Hospitality is hard, at least for me. People don't talk about this aspect of hospitality, at least not while I'm in earshot. Maybe no one wants to seem unfriendly, so they gloss over all the upheaval hospitable behavior can cause. We need to be hospitable anyway, because God told us to be. While I was preparing for guests, here are some things I did:
-Planned our flexible menu and grocery shopped accordingly.
-Baked some breakfast treats that are fast "before rushing off to the 8a.m. church service" food options for everyone.
-Talked with my toddler about our guests to prepare her.
-Moved our potty training area to a guest-free zone.
-Put a welcome sign up on the door of the guest area, along with some welcoming toddler masterpieces.
- removed often-used items out of the guest room, in our case this consisted of baby care and baby clothing items
- gave the guest room an extra dusting, sweeping, and overall freshening-up.
- Washed the quilt and linens on the guest bed and brought the air mattress out of storage.
- Washed the guest bathroom really well, after removing all the children's bath toys and towels from it.
-Set out fresh towels and new bars of soap and extra TP.
-Prepared the dining area for guests.

So while I did all that, over the course of the week which led up to the arrival of the guests, I thought about how truly hard it is to do all of that in addition to keeping up with the needs of our household and our family. Because that little list I just wrote doesn't cover any of my usual must-do housekeeping activities, and all of those household cycles (laundry, dishes, meals, childcare, joyfully repeat) continued throughout all that preparation.

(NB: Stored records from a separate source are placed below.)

-- ==== Sys2Proof/Config.lean ====
section
/-! DEFINITION. What the hardware fixes (the sizes of 00_scope.md rule R4), the three byte spaces (20_memory.md rule R60),
and the free values: what the spec leaves open, as constants with no body. -/

namespace Sys2Proof

/-- The three byte-addressed spaces, each with its own address 0 (20_memory.md rule R60). -/
inductive Space where
  | msg
  | pbuf
  | hex
  deriving DecidableEq, Repr

namespace Config

/-- Bytes of one block (R4 BLOCK_BYTES). -/
def blockBytes : Nat := 64

/-- Words of one block (R4 BLOCK_WORDS). -/
def blockWords : Nat := 16

/-- Words of the message schedule (R4 SCHED_WORDS). -/
def schedWords : Nat := 64

/-- Rounds per block (R4 ROUNDS). -/
def rounds : Nat := 64

/-- Words of the hash state (R4 STATE_WORDS). -/
def stateWords : Nat := 8

/-- Bytes of the length field (R4 LEN_FIELD_BYTES). -/
def lenFieldBytes : Nat := 8

/-- Populated bits of the length field (R4 LEN_POPULATED_BITS). -/
def lenPopulatedBits : Nat := 32

/-- Characters of the hex digest (R4 HEX_CHARS). -/
def hexChars : Nat := 64

/-- The longest message the hardware hashes, in bytes (R4 MAX_MSG_BYTES, boundary of 90_conflicts.md C2). -/
def maxMsgBytes : Nat := 2 ^ 29 - 1

/-- Locations of each space (20_memory.md R60, 10_state.md R26, R27, R25). -/
def spaceSize : Space → Nat
  | .msg => 2 ^ 29
  | .pbuf => 2 ^ 30
  | .hex => 64

/-- FREE VALUE. What word `i` of H holds at power-on (93_implementation_defined.md U1; DESIGN CHOICE, log entry 4). -/
opaque powerOnH : Nat → Word

/-- FREE VALUE. What word `i` of V holds at power-on (93_implementation_defined.md U1; DESIGN CHOICE, log entry 4). -/
opaque powerOnV : Nat → Word

/-- FREE VALUE. What word `i` of W holds at power-on (93_implementation_defined.md U1; DESIGN CHOICE, log entry 4). -/
opaque powerOnW : Nat → Word

/-- FREE VALUE. What a byte of a space reads as while nothing has written it since power-on: one value per location,
held until written (93_implementation_defined.md U1; DESIGN CHOICE, log entry 5). -/
opaque powerOnByte : Space → Nat → Byte

/-- FREE VALUE. What the `n`-th host read with no defined value returns: a fresh draw of 64 bits
(93_implementation_defined.md U2; DESIGN CHOICE, log entry 3). -/
opaque unspecifiedRead : Nat → BitVec 64

end Config

end Sys2Proof
end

And people ask homemakers what we do all day! *smile and chuckle*

Anyway, the act of opening our homes to others requires work, organization, creativity, and then when the guests come we need to show them patience and kindness and attention (yet not overhostess, of course) and enjoy them.

It seemed like a great deal of the preparation involved physically removing our own things from the guests' space, anticipating what their needs would be, and providing for them accordingly. It felt like an object lesson, like I was learning that hospitality is putting someone else's needs first.

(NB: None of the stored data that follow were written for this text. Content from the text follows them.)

-- ==== Sys2Proof/Machine/State.lean ====
section
/-! DEFINITION. The state of the machine as plain data, the reasons a step can stop, and the state right after power-on reset
(10_state.md rules R20 to R43). -/

namespace Sys2Proof.Machine

/-- A byte space as the bytes written since power-on: (address, byte) pairs, addresses strictly rising. An address that is not
listed holds no written byte; what it reads as is `Config.powerOnByte` (93_implementation_defined.md U1; log entry 5). -/
abbrev Memory := List Host.Cell

/-- The value of MODE: the code of the command in progress, or 0 after reset (10_state.md rule R36; log entry 8). -/
inductive Mode where
  /-- 0: no command since reset. -/
  | none
  /-- 1. -/
  | hash
  /-- 2. -/
  | pad
  /-- 3. -/
  | compress
  /-- 4. -/
  | encode
  deriving DecidableEq, Repr

/-- The value of ERR (10_state.md rule R32; code 3 is never produced; log entry 8). -/
inductive ErrCode where
  /-- 0: no fault. -/
  | none
  /-- 1: PLEN is not a multiple of 64 (60_exceptions.md rule R241). -/
  | invalidInputLength
  /-- 2: MSG_LEN is 2^29 or more (60_exceptions.md rule R242). -/
  | inputTooLarge
  deriving DecidableEq, Repr

/-- One step's worth of what happens outside the sequencer's own control (45_host_commands.md rule R224; log entry 1). -/
inductive Event where
  /-- The sequencer has its turn. -/
  | sequencer
  /-- A host access, packed as 98 bits (30_encoding.md rule R92). -/
  | access (word : BitVec 98)
  /-- A command code at the CMD port, in the CMD format (10_state.md rule R30, 30_encoding.md rule R91; log entry 12). -/
  | command (code : BitVec 3)
  /-- The hardware reset input (70_reset_and_hazards.md rule R270). -/
  | resetInput
  deriving DecidableEq, Repr

/-- The machine's state: all the state of 10_state.md, and the model's own fields `pending`, `replies`, `draws`. -/
structure State where
  /-- PHASE, 4 bits (R35): which micro-operation comes next. -/
  phase : Phase
  /-- MODE, 3 bits (R36): the command in progress. -/
  mode : Mode
  /-- PTR, 30 bits (R37): bytes the padder has written to PBUF. -/
  ptr : BitVec 30
  /-- BLK, 24 bits (R38): the block being compressed. -/
  blk : BitVec 24
  /-- T, 6 bits (R39): schedule index, round number or word index. -/
  t : BitVec 6
  /-- DONE, STATUS bit 1 (R31, R33). -/
  done : Bool
  /-- ERR, STATUS bits 3:2 (R31, R32). -/
  err : ErrCode
  /-- MSG_LEN, 64 bits (R28): the message's length in bytes. -/
  msgLen : BitVec 64
  /-- PLEN, 30 bits (R29): the padded buffer's length in bytes. -/
  plen : BitVec 30
  /-- H[0..7] (R20): the hash state. -/
  h : Vector Word 8
  /-- V[0..7] = a..h (R21): the working variables. -/
  v : Vector Word 8
  /-- W[0..63] (R22): the message schedule. -/
  w : Vector Word 64
  /-- HEX[0..63] (R25): the hex digest, one character code per byte. -/
  hex : Memory
  /-- MSG (R26): the message memory. -/
  msg : Memory
  /-- PBUF (R27): the padded buffer. -/
  pbuf : Memory
  /-- The model's own: the events still to come, oldest first (log entry 1). -/
  pending : List Event
  /-- The model's own: the records the host's reads have returned, oldest first (30_encoding.md rule R92; log entry 2). -/
  replies : List Access
  /-- The model's own: how many unspecified values have been drawn (93_implementation_defined.md U2; log entry 3). -/
  draws : Nat
  deriving DecidableEq, Repr

/-- Why the machine stops for good. The hardware's own two faults are no stops: they are states that reset leaves
(60_exceptions.md rules R243, R246). -/
inductive Fault where
  /-- Raised by the PHASE.RESERVED14 row alone: PHASE holds code 14, which no transition produces and no rule gives a meaning
  (30_encoding.md rule R99; 93_implementation_defined.md U5: stuck). Safe: the model stops. -/
  | stuckReservedPhase
  deriving DecidableEq, Repr

/-- Why a step has no meaning. -/
inductive Refusal where
  /-- Raised by an arm of `exec` whose instruction has no meaning yet. Safe: the model stops. No arm raises it now. -/
  | notModelled (mnemonic : String)
  /-- Raised by a micro-operation in a state outside the invariants of 10_state.md rule R42 and the bounds of 20_memory.md rule
  R71, or by one that PHASE does not name: "no rule gives such a state a meaning" (93_implementation_defined.md U7: refuse).
  Safe: the model stops, and no run from reset gets there. -/
  | outsideInvariants (phase : Phase)
  deriving DecidableEq, Repr

/-- H[0..7] with word `i` at `f i`. -/
def words8 (f : Nat → Word) : Vector Word 8 :=
  ⟨((List.range 8).map f).toArray, by simp⟩

/-- W[0..63] with word `i` at `f i`. -/
def words64 (f : Nat → Word) : Vector Word 64 :=
  ⟨((List.range 64).map f).toArray, by simp⟩

/-- The first state: power-on, with the hardware reset input asserted once (70_reset_and_hazards.md rule R271). The control state
has the values of 10_state.md rule R43; H, V, W, HEX, MSG and PBUF are unspecified, so they hold free values (log entries 4, 5). -/
def State.reset : State where
  phase := .idle
  mode := .none
  ptr := 0
  blk := 0
  t := 0
  done := false
  err := .none
  msgLen := 0
  plen := 0
  h := words8 Config.powerOnH
  v := words8 Config.powerOnV
  w := words64 Config.powerOnW
  hex := []
  msg := []
  pbuf := []
  pending := []
  replies := []
  draws := 0

end Sys2Proof.Machine
end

So now the guests have been with us a couple of days and I'm realizing that despite the enormous
amount of work, it is so great to have 2 new personalities in our daily routine. They have transformed our household into a place with a lot more laughter and a lot more goofing around, it is really enjoyable. The visit is a treat for all of us. I am glad they have come.

Now I'm off to go prepare for a company dinner and a company breakfast while the little ones nap.


Wednesday, April 20, 2011

My Retro-Themed Kitchen: the tea portion of the garland.

Happy little people drinking tea! This is right over the section of my counter devoted to tea-making. I often stand at this spot while pulling together everything that goes into making and serving a nice spot of tea. And this sign below always cracks me up!
And now let's all sit down for a good cup of the wonderful brew. Shall I pour?

Wednesday, April 13, 2011

Once More into the Breach! My Retro-Themed Kitchen: the Betty Crocker illustration garland.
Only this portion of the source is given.